L’approche de Vinci diffère de celle de Schneider, explique Sarah Tesei, directrice de l’innovation sociale du groupe de BTP, car, en tant qu' "organisation extrêmement décentralisée", "les grands process ne vont pas fonctionner". "Il faut trouver d’autres mécanismes pour être plus opérationnel."

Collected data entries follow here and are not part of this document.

/-- 30_encoding.md R84: every word but the four, written to `CMD` of an idle block, starts no operation; in that one step STATUS becomes 0x00000056, OW, OH and OLEN become 0, no byte of OUT is known, and nothing else changes. The rule speaks of the host's write. That the model's fused turn does the same is the choice of log 9. -/
def Obligations.IllegalWordIsReported : Prop :=
  ∀ (s : State) (w : Word) (rest : List Turn),
    s.busy = false → s.curOp = none → w ≠ 0x00000001#32 → w ≠ 0x00000002#32 → w ≠ 0x00000003#32 → w ≠ 0x00000004#32 →
    (s.turns = .host (.regWrite 0x00 32 w) :: rest ∨ s.turns = .command w :: rest) →
      step s = .next { s with turns := rest, status := 0x00000056#32, ow := 0, oh := 0, olen := 0, out := [] }

/-- 30_encoding.md R92: the completion step, once enabled, can be taken: from every state that meets the invariant with a command in flight, the engine's turn (or the end of the outside's turns) ends in an idle block with DONE set. It includes commands that read a never-written byte (log 4, the model's choice). -/
def Obligations.EngineTurnCompletesTheCommand : Prop :=
  ∀ s : State, Inv s → s.busy = true → (s.turns = [] ∨ ∃ rest, s.turns = .engine :: rest) →
    ∃ t, step s = .next t ∧ t.busy = false ∧ statusDone t.status = true ∧ t.curOp = none

/-! ## Reset -/

/-- 10_state.md R38, 70_reset_and_hazards.md R201: after the reset input every register reads 0, no byte of a buffer is known and no command is latched, whether or not a command was in flight; the state after power-on is the same. -/
def Obligations.ResetLeavesTheResetState : Prop :=
  (∀ (s : State) (rest : List Turn), s.turns = .reset :: rest →
    ∃ t, step s = .next t ∧ (∀ r, t.readReg r = 0) ∧ t.status = 0 ∧ (∀ b a, Memory.get? (t.buffer b) a = none) ∧ t.curOp = none) ∧
  (∀ r, State.reset.readReg r = 0) ∧ State.reset.status = 0 ∧ (∀ b a, Memory.get? (State.reset.buffer b) a = none) ∧
  State.reset.curOp = none

/-- 70_reset_and_hazards.md section 1: reset is the only event that sets DONE back to 0 without issuing a command. -/
def Obligations.DoneIsClearedOnlyByIssueOrReset : Prop :=
  ∀ s t : State, Inv s → step s = .next t → statusDone s.status = true → statusDone t.status = false →
    (∃ rest, s.turns = .reset :: rest) ∨
    ∃ w rest i, decode w = .ok i ∧ s.turns = .host (.regWrite 0x00 32 w) :: rest

/-! ## The host's accesses -/

/-- 20_memory.md R52: `HostRegRead(n)` returns (into the host's `readWord`, log 11) 0 for `CMD` and the register's value for every other number, and changes no state of the block; it is defined in an idle block, and for STATUS also while BUSY = 1. -/
def Obligations.RegisterReadReturnsTheRegister : Prop :=
  ∀ (s : State) (n : Nat) (v : Word) (rest : List Turn),
    s.turns = .host (.regRead (4 * n) 32) :: rest →
    [0, s.status, s.aw, s.ah, s.bw, s.bh, s.alen, s.key0, s.key1, s.ow, s.oh, s.olen][n]? = some v →
      (s.busy = false ∨ n = 1 → step s = .next { s with turns := rest, readWord := v }) ∧
      (s.busy = true → n ≠ 1 → ∃ r, step s = .refused r)

/-- 20_memory.md R53: `HostRegWrite(n, v)` in an idle block sets exactly the register `n` for `n` in 2 to 8, changes nothing for `n` in 1, 9, 10, 11, and issues a command with word `v` for `n = 0`; while BUSY = 1 it is not defined. -/
def Obligations.RegisterWriteSetsTheRegister : Prop :=
  ∀ (s : State) (n : Nat) (v : Word) (rest : List Turn),
    s.turns = .host (.regWrite (4 * n) 32 v) :: rest → n < 12 →
      (s.busy = false →
        (n = 0 → step s = .next (issueCommand v { s with turns := rest })) ∧
        (n = 2 → step s = .next { s with turns := rest, aw := v }) ∧
        (n = 3 → step s = .next { s with turns := rest, ah := v }) ∧
        (n = 4 → step s = .next { s with turns := rest, bw := v }) ∧
        (n = 5 → step s = .next { s with turns := rest, bh := v }) ∧
        (n = 6 → step s = .next { s with turns := rest, alen := v }) ∧
        (n = 7 → step s = .next { s with turns := rest, key0 := v }) ∧
        (n = 8 → step s = .next { s with turns := rest, key1 := v }) ∧
        (n = 1 ∨ 9 ≤ n → step s = .next { s with turns := rest })) ∧
      (s.busy = true → ∃ r, step s = .refused r)

/-- 20_memory.md R54: a register access at an offset of 0x30 or more, at an offset that is not a multiple of 4, or of a width other than 32 bits is refused. -/
def Obligations.OddRegisterAccessIsRefused : Prop :=
  ∀ (s : State) (offset width : Nat) (v : Word) (rest : List Turn),
    0x30 ≤ offset ∨ offset % 4 ≠ 0 ∨ width ≠ 32 →
    (s.turns = .host (.regRead offset width) :: rest ∨ s.turns = .host (.regWrite offset width v) :: rest) →
      ∃ r, step s = .refused r

/-- 20_memory.md R55: `HostBufRead(S, a)` in an idle block returns (into the host's `readByte`, log 11) the known byte and changes no state, returns a draw for an unspecified byte, and is refused at or beyond the capacity and while BUSY = 1. -/
def Obligations.BufferReadReturnsTheByte : Prop :=
  ∀ (s : State) (b : Buf) (a : Nat) (rest : List Turn),
    s.turns = .host (.bufRead b a) :: rest →
      let size := if b = .out then s.setup.cap.val + 16 else s.setup.cap.val
      (s.busy = false → a < size → ∀ v, Memory.get? (s.buffer b) a = some v →
        step s = .next { s with turns := rest, readByte := v }) ∧
      (s.busy = false → a < size → Memory.get? (s.buffer b) a = none →
        step s = .next { s with turns := rest, readByte := Config.freeByte s.freeDraws, freeDraws := s.freeDraws + 1 }) ∧
      (s.busy = true ∨ size ≤ a → ∃ r, step s = .refused r)

/-- 20_memory.md R56: `HostBufWrite(S, a, v)` for IN_A and IN_B in an idle block makes the byte at `a` equal to `v` (the host's own byte, or the byte its last buffer read returned: log 19) and changes nothing else; at or beyond CAP, and while BUSY = 1, it is refused. -/
def Obligations.BufferWriteChangesOneByte : Prop :=
  ∀ (s : State) (b : Buf) (a : Nat) (v : HostByte) (rest : List Turn),
    b ≠ .out → s.turns = .host (.bufWrite b a v) :: rest →
      let byte := match v with | .lit x => x | .lastRead => s.readByte
      (s.busy = false → a < s.setup.cap.val →
        ∃ t, step s = .next t ∧ Memory.get? (t.buffer b) a = some byte ∧
          (∀ b' a', b' ≠ b ∨ a' ≠ a → Memory.get? (t.buffer b') a' = Memory.get? (s.buffer b') a') ∧
          t = { s with turns := rest, inA := t.inA, inB := t.inB }) ∧
      (s.busy = true ∨ s.setup.cap.val ≤ a → ∃ r, step s = .refused r)

/-- 20_memory.md R57: OUT is read-only for the host: a write below its capacity in an idle block changes no state, a write at or beyond it is refused. -/
def Obligations.OutIsReadOnlyForTheHost : Prop :=
  ∀ (s : State) (a : Nat) (v : HostByte) (rest : List Turn),
    s.turns = .host (.bufWrite .out a v) :: rest →
      (s.busy = false → a < s.setup.cap.val + 16 → step s = .next { s with turns := rest }) ∧
      (s.setup.cap.val + 16 ≤ a → ∃ r, step s = .refused r)

/-- 20_memory.md R58: in a state that meets the invariant, while BUSY = 1 the read of STATUS returns 0x00000001, and every other host action, a write of `CMD` among them, is refused. The first two clauses are R58's. The third, the model's fused turn and the name of its refusal, is the choice of logs 9 and 12. -/
def Obligations.BusyBlockRefusesAllButTheStatusRead : Prop :=
  ∀ (s : State) (rest : List Turn), Inv s → s.busy = true →
    (s.turns = .host (.regRead 0x04 32) :: rest → step s = .next { s with turns := rest, readWord := 0x00000001#32 }) ∧
    (∀ x, s.turns = .host x :: rest → x ≠ .regRead 0x04 32 → ∃ r, step s = .refused r) ∧
    (∀ w, s.turns = .command w :: rest → step s = .refused .accessWhileBusy)

/-- 20_memory.md section 2 (R59): writing a byte to a buffer twice is the same as writing it once, the byte then reads back, every other offset keeps its byte, and the canonical form of the buffer is kept. -/
def Obligations.BufferWriteReadsBackAndKeepsTheForm : Prop :=
  ∀ (m : Memory) (a : Nat) (v : Byte),
    (∀ a', Memory.get? (Memory.put m a v) a' = if a' = a then some v else Memory.get? m a') ∧
    Memory.put (Memory.put m a v) a v = Memory.put m a v ∧
    (Memory.wf m = true → Memory.wf (Memory.put m a v) = true)

/-! ## Whole-machine rules -/

/-- The state after reset meets the invariant. -/
def Obligations.ResetMeetsTheInvariant : Prop := Inv State.reset

/-- Every step keeps the invariant: STATUS takes only its eight values, an opcode is latched exactly while BUSY = 1, the buffers keep their canonical form and their bounds, and in an idle block the known bytes of OUT are `OUT[0 .. OLEN]`. -/
def Obligations.StepKeepsTheInvariant : Prop :=
  ∀ s t : State, Inv s → step s = .next t → Inv t

/-- 10_state.md R25: the invariants of the status fields, in every state that meets the invariant. -/
def Obligations.StatusFieldsAgree : Prop :=
  ∀ s : State, Inv s →
    (statusBusy s.status = true → statusDone s.status = false ∧ statusErr s.status = false ∧ statusEcode s.status = 0) ∧
    (statusErr s.status = true → statusDone s.status = true ∧ statusBusy s.status = false ∧
      1 ≤ (statusEcode s.status).toNat ∧ (statusEcode s.status).toNat ≤ 5) ∧
    (statusErr s.status = false → statusEcode s.status = 0) ∧
    (statusDone s.status = true → statusBusy s.status = false) ∧
    s.status.getLsbD 3 = false ∧ s.status.extractLsb' 8 24 = 0

/-- 10_state.md R28, R33 over whole runs: a step changes an operand or key register only by the host's write to it or by reset, and a byte of IN_A or IN_B only by the host's write to that buffer or by reset. -/
def Obligations.OperandsChangeOnlyByHostOrReset : Prop :=
  ∀ s t : State, step s = .next t → (∀ rest, s.turns ≠ .reset :: rest) →
    (∀ r, r ∈ [Reg.aw, Reg.ah, Reg.bw, Reg.bh, Reg.alen, Reg.key0, Reg.key1] → t.readReg r ≠ s.readReg r →
      ∃ v rest, s.turns = .host (.regWrite r.offset 32 v) :: rest ∧ t.readReg r = v) ∧
    (∀ b, b ≠ .out → t.buffer b ≠ s.buffer b → ∃ a v rest, s.turns = .host (.bufWrite b a v) :: rest ∧ s.busy = false)

/-- 10_state.md R37: no step changes the capacity or the cipher. -/
def Obligations.ParametersNeverChange : Prop :=
  ∀ s t : State, step s = .next t → t.setup = s.setup

/-- 20_memory.md R72, 60_exceptions.md R176: no step ends in a fault, from any state and on any turn. -/
def Obligations.NoStepFaults : Prop :=
  ∀ (s : State) (r : Fault), step s ≠ .fault r

/-! ## All commands -/

/-- The frame of the four commands (10_state.md R28, R33; 60_exceptions.md R178): a completion changes STATUS, OW, OH, OLEN, OUT, the latched opcode and the random source's answers, and nothing else: no operand or key register, no byte of IN_A or IN_B, no pending turn; and the latched opcode becomes none. -/
def Obligations.CommandsChangeOnlyTheResults : Prop :=
  ∀ (i : Instr) (s t : State), exec i s = .next t →
    t = { s with
      status := t.status, ow := t.ow, oh := t.oh, olen := t.olen, out := t.out, curOp := none
      ivAnswers := t.ivAnswers, ivDraws := t.ivDraws } ∧
    (∀ a, Memory.get? t.inA a = Memory.get? s.inA a) ∧ (∀ a, Memory.get? t.inB a = Memory.get? s.inB a)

Vinci fait "90 % de son chiffre d’affaires en Europe et Amérique du Nord", mais l’entreprise connaît un "fort développement à l’international" en dehors de ces zones historiques et, de ce fait, "la question des droits de l’homme va prendre de plus en plus de place", précise-t-elle encore.

Son intervention s’est concentrée sur les agences de recrutement et les "flux migratoires" entre le Qatar et les pays d’Asie du Sud-Est. Vinci est depuis mars 2015 au cœur d’une controverse qui l’oppose à l’ONG Sherpa (voir encadré).

Enquête préliminaire du Parquet

Sherpa a porté plainte contre Vinci Construction grands projets et les dirigeants français de sa filiale qatarie, en mars 2015, pour des infractions de "travail forcé, réduction en servitude, et recel" vis-à-vis des travailleurs migrants sur les chantiers de construction des infrastructures en vue de la Coupe du monde 2022, auprès du tribunal de grande instance de Nanterre. Le Parquet de Nanterre a ouvert en avril 2015 une enquête préliminaire.

Vinci réfute ces allégations et a elle-même porté plainte contre Sherpa pour diffamation.

"Évidemment, on ne s’attendait pas à être attaqué [en justice]. On est plutôt considéré localement comme des bons élèves", explique Sarah Tesei au cours de la matinée. "Cela a eu comme effet de partager nos pratiques. Il y a beaucoup de choses déjà faites. Aujourd’hui, on rencontre toutes nos parties prenantes pour échanger sur le sujet."

Sarah Tesei commence par rappeler l’absence de main-d’œuvre locale dans les pays du Golfe, qui nécessite de la recruter ailleurs, via des agences de recrutement. "Nous sommes obligés de passer par ces agences, assermentées par leur pays d’origine. On ne peut pas faire de recrutement en direct. C’est légalement impossible."

Outre ces agences, les entreprises font généralement appel à des intermédiaires. Mais Vinci a décidé de s’en passer et d’aller en Asie du Sud-Est pour être "en lien direct avec les agences de recrutement".

Vinci a délégué "toute la partie administrative" à l’agence de recrutement (visa, billets d’avion, visite médicale, etc.) et "parce qu’il y avait une pression externe sur ce pays, on a affiné ce processus, avec un renforcement du message porté aux agences, en leur disant : 'c’est bien nous qui payons les frais'", poursuit Sarah Tesei.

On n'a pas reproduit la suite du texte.